Sunday, November 11, 2012

Thoughts on marriage and children...

After Conner was born I got to thinking about how interesting the love process is with him versus Mark. With Mark it has been a process of falling in love as we got to know each other and then through marriage and time together, but with Conner it was an immediate all- encompassing love. It's funny people always say that having a child is a strain on marriage but in my case I think it's been the opposite. I feel like it has united us more as parents and cemented our family unit.

Let's just start of by reaffirming what many of you already know and that it that I am a dreamer and a romantic. Mark, while dreamily attractive, is a realist and loves good ol' hard work. This combination is probably not the easiest and requires work and compromise.

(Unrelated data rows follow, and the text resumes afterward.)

/-!
PROOFS. The catalogue writer (R46, R67, R68, R111, R112, R134, R135): what a version brings when its program passes, the
streams that are left, its other ends, and its building.
-/

namespace Sys2Proof.Machine

open Sys2Proof

/-! ### Streams are left (R68, R104, R134) -/

section

variable {s : State} {n m : Nat} {t : Stream}

theorem dropRetired_rest (es : List ChainEntry) (s : State) :
    dropRetired es s = { s with segments := (dropRetired es s).segments } ∧
      (dropRetired es s).segments.pool = s.segments.pool := by
  induction es generalizing s with
  | nil => exact ⟨rfl, rfl⟩
  | cons e es ih =>
    obtain ⟨hrest, hpool⟩ := ih (updSeg e.segment (fun g => { g with owner := none, generation := 0 }) s)
    unfold dropRetired
    exact ⟨by rw [hrest]; rfl, hpool⟩

/-- The segments a stream releases when it is left, oldest first. -/
def leftSegments (t : Stream) : List Nat := (releasable t).map (fun e => e.segment)

/-- Streams have been left: the segments and the streams alone differ, and what was released joined the pool. -/
structure Leaves (ns : List Nat) (s u : State) : Prop where
  rest : u = { s with segments := u.segments, streams := u.streams }
  length : u.streams.length = s.streams.length
  left : ∀ m ∈ ns, streamOf u m = leftStream (streamOf s m)
  others : ∀ m, m ∉ ns → streamOf u m = streamOf s m
  pool : u.segments.pool = s.segments.pool ++ ns.flatMap (fun m => leftSegments (streamOf s m))

theorem leftStream_blank : leftStream Stream.blank = Stream.blank := rfl

theorem leaveStream_leaves (n : Nat) (s : State) : Leaves [n] s (leaveStream n s) := by
  obtain ⟨hrest, hpool⟩ := dropRetired_rest ((streamOf s n).chain.filter (fun e => e.isRetired))
    (releaseAll (releasable (streamOf s n)) s)
  have hdef : leaveStream n s = setStream n (leftStream (streamOf s n))
    (dropRetired ((streamOf s n).chain.filter (fun e => e.isRetired)) (releaseAll (releasable (streamOf s n)) s)) := rfl
  rw [releaseAll_eq] at hrest hpool hdef
  rw [hrest] at hdef
  have hof : ∀ m, streamOf (leaveStream n s) m =
      if n = m ∧ n < s.streams.length then leftStream (streamOf s n) else streamOf s m := fun m => by
    rw [hdef]
    exact streamOf_setStream n m _ _
  refine ⟨by rw [hdef]; rfl, by rw [hdef]; exact List.length_set, fun m hm => ?_, fun m hm => ?_, ?_⟩
  · obtain rfl := List.mem_singleton.mp hm
    rw [hof]
    split
    · rfl
    · rename_i h
      have hblank : streamOf s m = Stream.blank :=
        List.getD_eq_default _ _ (Nat.not_lt.mp fun hlt => h ⟨rfl, hlt⟩)
      rw [hblank, leftStream_blank]
  · rw [hof, if_neg]
    exact fun h => hm (List.mem_singleton.mpr h.1.symm)
  · rw [hdef]
    refine hpool.trans ((releasedSegments_pool ..).trans ?_)
    simp [leftSegments]

theorem leaveStreams_leaves {ns : List Nat} (hns : ns.Nodup) (s : State) : Leaves ns s (leaveStreams ns s) := by
  induction ns generalizing s with
  | nil => exact ⟨rfl, rfl, fun m hm => absurd hm List.not_mem_nil, fun _ _ => rfl, by simp [leaveStreams]⟩
  | cons n ns ih =>
    obtain ⟨hn, hns⟩ := List.nodup_cons.mp hns
    have h := leaveStream_leaves n s
    have k := ih hns (leaveStream n s)
    unfold leaveStreams
    have hsame : ∀ m ∈ ns, streamOf (leaveStream n s) m = streamOf s m := fun m hm =>
      h.others m fun he => hn (List.mem_singleton.mp he ▸ hm)
    refine ⟨by rw [k.rest, h.rest], k.length.trans h.length, fun m hm => ?_, fun m hm => ?_, ?_⟩
    · rcases List.mem_cons.mp hm with rfl | hm
      · rw [k.others m hn, h.left m List.mem_cons_self]
      · rw [k.left m hm, hsame m hm]
    · obtain ⟨hmn, hms⟩ := not_or.mp (List.mem_cons.not.mp hm)
      rw [k.others m hms, h.others m fun he => hmn (List.mem_singleton.mp he)]
    · rw [k.pool, h.pool, List.flatMap_cons, List.append_assoc]
      congr 2
      · simp
      · exact List.flatMap_congr fun m hm => by rw [hsame m hm]

/-! ### A stream that keeps no record, and one that is archived -/

theorem keptDefinition_none (h : ∀ x, t.defn = some x → x.archived = false) (hs : ∀ e ∈ t.chain, e.isSealed = false) :
    keptDefinition t = none := by
  unfold keptDefinition
  cases hd : t.defn with
  | none => rfl
  | some d =>
    have hany : t.chain.any (fun e => e.isSealed) = false := by
      rw [List.any_eq_false]
      exact fun e he => by rw [hs e he]; exact Bool.false_ne_true
    simp [h d hd, hany]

I would be lying if I said that the first year of marriage was honeymoon bliss, because it wasn't. I think I read one too many LDS romance books and watched one two many Disney channel specials about these perfect love stories and happy endings as a teenager. This distorted my perception of marriage and how every day love is. Don't get me wrong Mark does have his days every once and a while when he forces himself to think like me and be romantic or spontaneous and I love those days. But, in that first year I wondered why Mark didn't send me loving texts every day and surprise me with gifts and large romantic gestures. I didn't understand why he worried about money and our future...didn't he understand that love is all you need ;) Well over the past three years we've both grown and understood each other more and more and learned how to compromise. I think that the real turning point was when we went to El Salvador and both served the children together there. It's funny how service really does bring love, wisdom, and perspective. (You think I would have understood this on my mission).

The second year of marriage was another one of service only this time much more on Mark's part than mine. I think it's no secret that pregnancy was extremely difficult on me. Mark said he liked it because it made me show my vulnerable side and admit that I couldn't do everything myself. I am kind of a stubborn girl :) It also allowed me to see a side of Mark that I appreciated much more than gifts and that was unconditional love, sacrifice, and service. I needed him and he was my rock.

This third year of marriage has been one of the best for me. I'm not sick, I feel back to myself again and I love spending time as a family of 3. It makes me feel legit :) We've learned the importance of making time for us as well as Conner. Luckily Conner goes to bed early so it makes this easier. I don't know how people do it who's kids don't go to sleep till 10!It also makes me love him so much more to see how he interacts with Conner and plays. Seeing how much Mark loves Conner makes me love him all the more.

I'm excited to see how the ensuing years will be. Love you babe!